» **WHAT TO PRODUCE**
Without changing anything, reproduce every record below.

┌────────

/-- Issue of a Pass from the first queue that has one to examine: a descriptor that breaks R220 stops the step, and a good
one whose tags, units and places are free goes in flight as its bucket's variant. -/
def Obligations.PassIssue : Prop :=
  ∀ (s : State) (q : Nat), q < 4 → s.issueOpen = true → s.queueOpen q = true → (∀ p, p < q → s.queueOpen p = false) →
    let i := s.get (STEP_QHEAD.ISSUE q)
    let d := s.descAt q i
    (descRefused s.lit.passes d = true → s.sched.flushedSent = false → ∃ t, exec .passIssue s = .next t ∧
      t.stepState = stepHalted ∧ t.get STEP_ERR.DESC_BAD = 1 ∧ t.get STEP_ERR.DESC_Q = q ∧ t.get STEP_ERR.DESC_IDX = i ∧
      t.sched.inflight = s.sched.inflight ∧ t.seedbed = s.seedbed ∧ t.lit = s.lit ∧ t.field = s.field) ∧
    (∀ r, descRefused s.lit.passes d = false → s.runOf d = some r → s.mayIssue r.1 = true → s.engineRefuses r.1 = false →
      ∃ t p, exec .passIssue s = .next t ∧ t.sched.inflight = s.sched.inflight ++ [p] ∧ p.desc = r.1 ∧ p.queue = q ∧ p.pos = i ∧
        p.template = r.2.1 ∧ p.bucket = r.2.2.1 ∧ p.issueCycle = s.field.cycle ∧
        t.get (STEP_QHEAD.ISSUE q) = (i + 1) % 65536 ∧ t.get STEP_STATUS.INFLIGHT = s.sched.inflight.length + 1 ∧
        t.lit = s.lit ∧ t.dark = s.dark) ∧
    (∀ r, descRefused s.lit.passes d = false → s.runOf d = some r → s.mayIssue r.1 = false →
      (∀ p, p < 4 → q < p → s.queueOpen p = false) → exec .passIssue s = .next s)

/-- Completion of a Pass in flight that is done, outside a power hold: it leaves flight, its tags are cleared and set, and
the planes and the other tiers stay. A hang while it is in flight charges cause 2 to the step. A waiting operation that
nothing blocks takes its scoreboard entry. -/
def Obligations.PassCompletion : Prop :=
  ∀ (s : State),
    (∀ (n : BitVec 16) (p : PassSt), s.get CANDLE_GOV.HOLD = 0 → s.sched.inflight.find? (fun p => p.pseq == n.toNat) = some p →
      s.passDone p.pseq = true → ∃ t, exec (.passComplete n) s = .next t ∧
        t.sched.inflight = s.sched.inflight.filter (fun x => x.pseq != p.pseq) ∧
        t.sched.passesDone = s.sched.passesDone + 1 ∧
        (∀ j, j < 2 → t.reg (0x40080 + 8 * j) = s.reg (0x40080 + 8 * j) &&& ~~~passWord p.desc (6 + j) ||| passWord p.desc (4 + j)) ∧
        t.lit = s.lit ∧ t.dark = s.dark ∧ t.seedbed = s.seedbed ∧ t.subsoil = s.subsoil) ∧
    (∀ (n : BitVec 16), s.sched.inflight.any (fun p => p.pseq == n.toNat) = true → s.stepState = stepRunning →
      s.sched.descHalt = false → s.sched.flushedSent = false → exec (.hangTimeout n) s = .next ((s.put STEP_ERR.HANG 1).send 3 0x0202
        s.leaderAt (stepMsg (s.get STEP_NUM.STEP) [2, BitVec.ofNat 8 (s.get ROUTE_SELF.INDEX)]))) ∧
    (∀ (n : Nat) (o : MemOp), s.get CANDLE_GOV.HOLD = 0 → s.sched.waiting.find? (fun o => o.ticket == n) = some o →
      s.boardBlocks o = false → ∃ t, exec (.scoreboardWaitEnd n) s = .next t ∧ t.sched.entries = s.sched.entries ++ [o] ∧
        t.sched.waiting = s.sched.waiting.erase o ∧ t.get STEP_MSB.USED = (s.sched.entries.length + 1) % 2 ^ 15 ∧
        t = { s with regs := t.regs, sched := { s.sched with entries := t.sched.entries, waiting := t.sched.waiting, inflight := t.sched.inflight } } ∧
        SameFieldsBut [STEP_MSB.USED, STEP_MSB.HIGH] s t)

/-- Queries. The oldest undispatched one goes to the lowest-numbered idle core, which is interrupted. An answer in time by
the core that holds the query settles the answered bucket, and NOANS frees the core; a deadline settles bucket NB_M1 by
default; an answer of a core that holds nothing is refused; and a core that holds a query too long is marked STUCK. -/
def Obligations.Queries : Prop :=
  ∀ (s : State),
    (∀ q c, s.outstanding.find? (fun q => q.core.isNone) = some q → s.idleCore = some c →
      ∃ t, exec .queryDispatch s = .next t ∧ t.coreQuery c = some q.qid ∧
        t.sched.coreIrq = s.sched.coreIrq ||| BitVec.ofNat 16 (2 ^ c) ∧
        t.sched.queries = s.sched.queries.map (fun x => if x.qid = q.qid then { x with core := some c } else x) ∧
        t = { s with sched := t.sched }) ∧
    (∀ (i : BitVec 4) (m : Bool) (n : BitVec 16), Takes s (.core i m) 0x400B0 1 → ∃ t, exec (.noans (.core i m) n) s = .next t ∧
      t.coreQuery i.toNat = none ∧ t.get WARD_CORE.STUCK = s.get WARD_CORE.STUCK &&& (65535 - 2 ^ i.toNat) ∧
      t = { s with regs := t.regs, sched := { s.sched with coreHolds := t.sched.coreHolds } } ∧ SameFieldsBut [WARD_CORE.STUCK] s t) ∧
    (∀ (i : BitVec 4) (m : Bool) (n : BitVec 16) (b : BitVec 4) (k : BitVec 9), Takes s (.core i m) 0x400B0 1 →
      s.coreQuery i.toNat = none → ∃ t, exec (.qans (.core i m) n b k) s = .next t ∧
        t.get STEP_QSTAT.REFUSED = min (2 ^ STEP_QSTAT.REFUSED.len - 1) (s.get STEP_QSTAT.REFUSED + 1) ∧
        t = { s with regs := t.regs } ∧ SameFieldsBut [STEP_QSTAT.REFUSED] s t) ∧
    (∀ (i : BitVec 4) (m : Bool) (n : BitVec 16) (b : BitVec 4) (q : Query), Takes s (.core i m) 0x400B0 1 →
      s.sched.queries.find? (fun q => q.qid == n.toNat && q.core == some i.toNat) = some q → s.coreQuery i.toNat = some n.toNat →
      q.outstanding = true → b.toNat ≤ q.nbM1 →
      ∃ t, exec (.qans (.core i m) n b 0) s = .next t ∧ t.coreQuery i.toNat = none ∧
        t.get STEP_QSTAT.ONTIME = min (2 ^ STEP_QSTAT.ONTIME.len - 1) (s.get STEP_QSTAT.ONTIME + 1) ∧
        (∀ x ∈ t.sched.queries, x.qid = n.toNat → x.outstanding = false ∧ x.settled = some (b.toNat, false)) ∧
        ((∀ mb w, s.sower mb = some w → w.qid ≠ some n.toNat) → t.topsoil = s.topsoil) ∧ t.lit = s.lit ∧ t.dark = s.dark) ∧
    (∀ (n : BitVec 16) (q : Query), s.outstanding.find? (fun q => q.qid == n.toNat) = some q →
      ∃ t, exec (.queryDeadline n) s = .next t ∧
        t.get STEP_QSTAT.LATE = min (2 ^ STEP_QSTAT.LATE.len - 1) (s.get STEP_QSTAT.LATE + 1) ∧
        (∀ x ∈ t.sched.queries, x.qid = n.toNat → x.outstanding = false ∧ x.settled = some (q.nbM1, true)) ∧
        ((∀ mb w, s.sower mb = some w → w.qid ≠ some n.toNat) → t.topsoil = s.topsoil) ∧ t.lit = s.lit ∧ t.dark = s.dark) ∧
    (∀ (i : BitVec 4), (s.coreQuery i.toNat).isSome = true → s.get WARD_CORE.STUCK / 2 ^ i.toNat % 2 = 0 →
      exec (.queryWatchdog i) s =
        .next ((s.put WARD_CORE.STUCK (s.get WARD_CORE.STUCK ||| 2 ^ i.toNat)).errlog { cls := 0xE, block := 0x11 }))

└────────

» **TASK RESULT**
/-- Issue of a Pass from the first queue that has one to examine: a descriptor that breaks R220 stops the step, and a good
one whose tags, units and places are free goes in flight as its bucket's variant. -/
def Obligations.PassIssue : Prop :=
  ∀ (s : State) (q : Nat), q < 4 → s.issueOpen = true → s.queueOpen q = true → (∀ p, p < q → s.queueOpen p = false) →
    let i := s.get (STEP_QHEAD.ISSUE q)
    let d := s.descAt q i
    (descRefused s.lit.passes d = true → s.sched.flushedSent = false → ∃ t, exec .passIssue s = .next t ∧
      t.stepState = stepHalted ∧ t.get STEP_ERR.DESC_BAD = 1 ∧ t.get STEP_ERR.DESC_Q = q ∧ t.get STEP_ERR.DESC_IDX = i ∧
      t.sched.inflight = s.sched.inflight ∧ t.seedbed = s.seedbed ∧ t.lit = s.lit ∧ t.field = s.field) ∧
    (∀ r, descRefused s.lit.passes d = false → s.runOf d = some r → s.mayIssue r.1 = true → s.engineRefuses r.1 = false →
      ∃ t p, exec .passIssue s = .next t ∧ t.sched.inflight = s.sched.inflight ++ [p] ∧ p.desc = r.1 ∧ p.queue = q ∧ p.pos = i ∧
        p.template = r.2.1 ∧ p.bucket = r.2.2.1 ∧ p.issueCycle = s.field.cycle ∧
        t.get (STEP_QHEAD.ISSUE q) = (i + 1) % 65536 ∧ t.get STEP_STATUS.INFLIGHT = s.sched.inflight.length + 1 ∧
        t.lit = s.lit ∧ t.dark = s.dark) ∧
    (∀ r, descRefused s.lit.passes d = false → s.runOf d = some r → s.mayIssue r.1 = false →
      (∀ p, p < 4 → q < p → s.queueOpen p = false) → exec .passIssue s = .next s)

/-- Completion of a Pass in flight that is done, outside a power hold: it leaves flight, its tags are cleared and set, and
the planes and the other tiers stay. A hang while it is in flight charges cause 2 to the step. A waiting operation that
nothing blocks takes its scoreboard entry. -/
def Obligations.PassCompletion : Prop :=
  ∀ (s : State),
    (∀ (n : BitVec 16) (p : PassSt), s.get CANDLE_GOV.HOLD = 0 → s.sched.inflight.find? (fun p => p.pseq == n.toNat) = some p →
      s.passDone p.pseq = true → ∃ t, exec (.passComplete n) s = .next t ∧
        t.sched.inflight = s.sched.inflight.filter (fun x => x.pseq != p.pseq) ∧
        t.sched.passesDone = s.sched.passesDone + 1 ∧
        (∀ j, j < 2 → t.reg (0x40080 + 8 * j) = s.reg (0x40080 + 8 * j) &&& ~~~passWord p.desc (6 + j) ||| passWord p.desc (4 + j)) ∧
        t.lit = s.lit ∧ t.dark = s.dark ∧ t.seedbed = s.seedbed ∧ t.subsoil = s.subsoil) ∧
    (∀ (n : BitVec 16), s.sched.inflight.any (fun p => p.pseq == n.toNat) = true → s.stepState = stepRunning →
      s.sched.descHalt = false → s.sched.flushedSent = false → exec (.hangTimeout n) s = .next ((s.put STEP_ERR.HANG 1).send 3 0x0202
        s.leaderAt (stepMsg (s.get STEP_NUM.STEP) [2, BitVec.ofNat 8 (s.get ROUTE_SELF.INDEX)]))) ∧
    (∀ (n : Nat) (o : MemOp), s.get CANDLE_GOV.HOLD = 0 → s.sched.waiting.find? (fun o => o.ticket == n) = some o →
      s.boardBlocks o = false → ∃ t, exec (.scoreboardWaitEnd n) s = .next t ∧ t.sched.entries = s.sched.entries ++ [o] ∧
        t.sched.waiting = s.sched.waiting.erase o ∧ t.get STEP_MSB.USED = (s.sched.entries.length + 1) % 2 ^ 15 ∧
        t = { s with regs := t.regs, sched := { s.sched with entries := t.sched.entries, waiting := t.sched.waiting, inflight := t.sched.inflight } } ∧
        SameFieldsBut [STEP_MSB.USED, STEP_MSB.HIGH] s t)

/-- Queries. The oldest undispatched one goes to the lowest-numbered idle core, which is interrupted. An answer in time by
the core that holds the query settles the answered bucket, and NOANS frees the core; a deadline settles bucket NB_M1 by
default; an answer of a core that holds nothing is refused; and a core that holds a query too long is marked STUCK. -/
def Obligations.Queries : Prop :=
  ∀ (s : State),
    (∀ q c, s.outstanding.find? (fun q => q.core.isNone) = some q → s.idleCore = some c →
      ∃ t, exec .queryDispatch s = .next t ∧ t.coreQuery c = some q.qid ∧
        t.sched.coreIrq = s.sched.coreIrq ||| BitVec.ofNat 16 (2 ^ c) ∧
        t.sched.queries = s.sched.queries.map (fun x => if x.qid = q.qid then { x with core := some c } else x) ∧
        t = { s with sched := t.sched }) ∧
    (∀ (i : BitVec 4) (m : Bool) (n : BitVec 16), Takes s (.core i m) 0x400B0 1 → ∃ t, exec (.noans (.core i m) n) s = .next t ∧
      t.coreQuery i.toNat = none ∧ t.get WARD_CORE.STUCK = s.get WARD_CORE.STUCK &&& (65535 - 2 ^ i.toNat) ∧
      t = { s with regs := t.regs, sched := { s.sched with coreHolds := t.sched.coreHolds } } ∧ SameFieldsBut [WARD_CORE.STUCK] s t) ∧
    (∀ (i : BitVec 4) (m : Bool) (n : BitVec 16) (b : BitVec 4) (k : BitVec 9), Takes s (.core i m) 0x400B0 1 →
      s.coreQuery i.toNat = none → ∃ t, exec (.qans (.core i m) n b k) s = .next t ∧
        t.get STEP_QSTAT.REFUSED = min (2 ^ STEP_QSTAT.REFUSED.len - 1) (s.get STEP_QSTAT.REFUSED + 1) ∧
        t = { s with regs := t.regs } ∧ SameFieldsBut [STEP_QSTAT.REFUSED] s t) ∧
    (∀ (i : BitVec 4) (m : Bool) (n : BitVec 16) (b : BitVec 4) (q : Query), Takes s (.core i m) 0x400B0 1 →
      s.sched.queries.find? (fun q => q.qid == n.toNat && q.core == some i.toNat) = some q → s.coreQuery i.toNat = some n.toNat →
      q.outstanding = true → b.toNat ≤ q.nbM1 →
      ∃ t, exec (.qans (.core i m) n b 0) s = .next t ∧ t.coreQuery i.toNat = none ∧
        t.get STEP_QSTAT.ONTIME = min (2 ^ STEP_QSTAT.ONTIME.len - 1) (s.get STEP_QSTAT.ONTIME + 1) ∧
        (∀ x ∈ t.sched.queries, x.qid = n.toNat → x.outstanding = false ∧ x.settled = some (b.toNat, false)) ∧
        ((∀ mb w, s.sower mb = some w → w.qid ≠ some n.toNat) → t.topsoil = s.topsoil) ∧ t.lit = s.lit ∧ t.dark = s.dark) ∧
    (∀ (n : BitVec 16) (q : Query), s.outstanding.find? (fun q => q.qid == n.toNat) = some q →
      ∃ t, exec (.queryDeadline n) s = .next t ∧
        t.get STEP_QSTAT.LATE = min (2 ^ STEP_QSTAT.LATE.len - 1) (s.get STEP_QSTAT.LATE + 1) ∧
        (∀ x ∈ t.sched.queries, x.qid = n.toNat → x.outstanding = false ∧ x.settled = some (q.nbM1, true)) ∧
        ((∀ mb w, s.sower mb = some w → w.qid ≠ some n.toNat) → t.topsoil = s.topsoil) ∧ t.lit = s.lit ∧ t.dark = s.dark) ∧
    (∀ (i : BitVec 4), (s.coreQuery i.toNat).isSome = true → s.get WARD_CORE.STUCK / 2 ^ i.toNat % 2 = 0 →
      exec (.queryWatchdog i) s =
        .next ((s.put WARD_CORE.STUCK (s.get WARD_CORE.STUCK ||| 2 ^ i.toNat)).errlog { cls := 0xE, block := 0x11 }))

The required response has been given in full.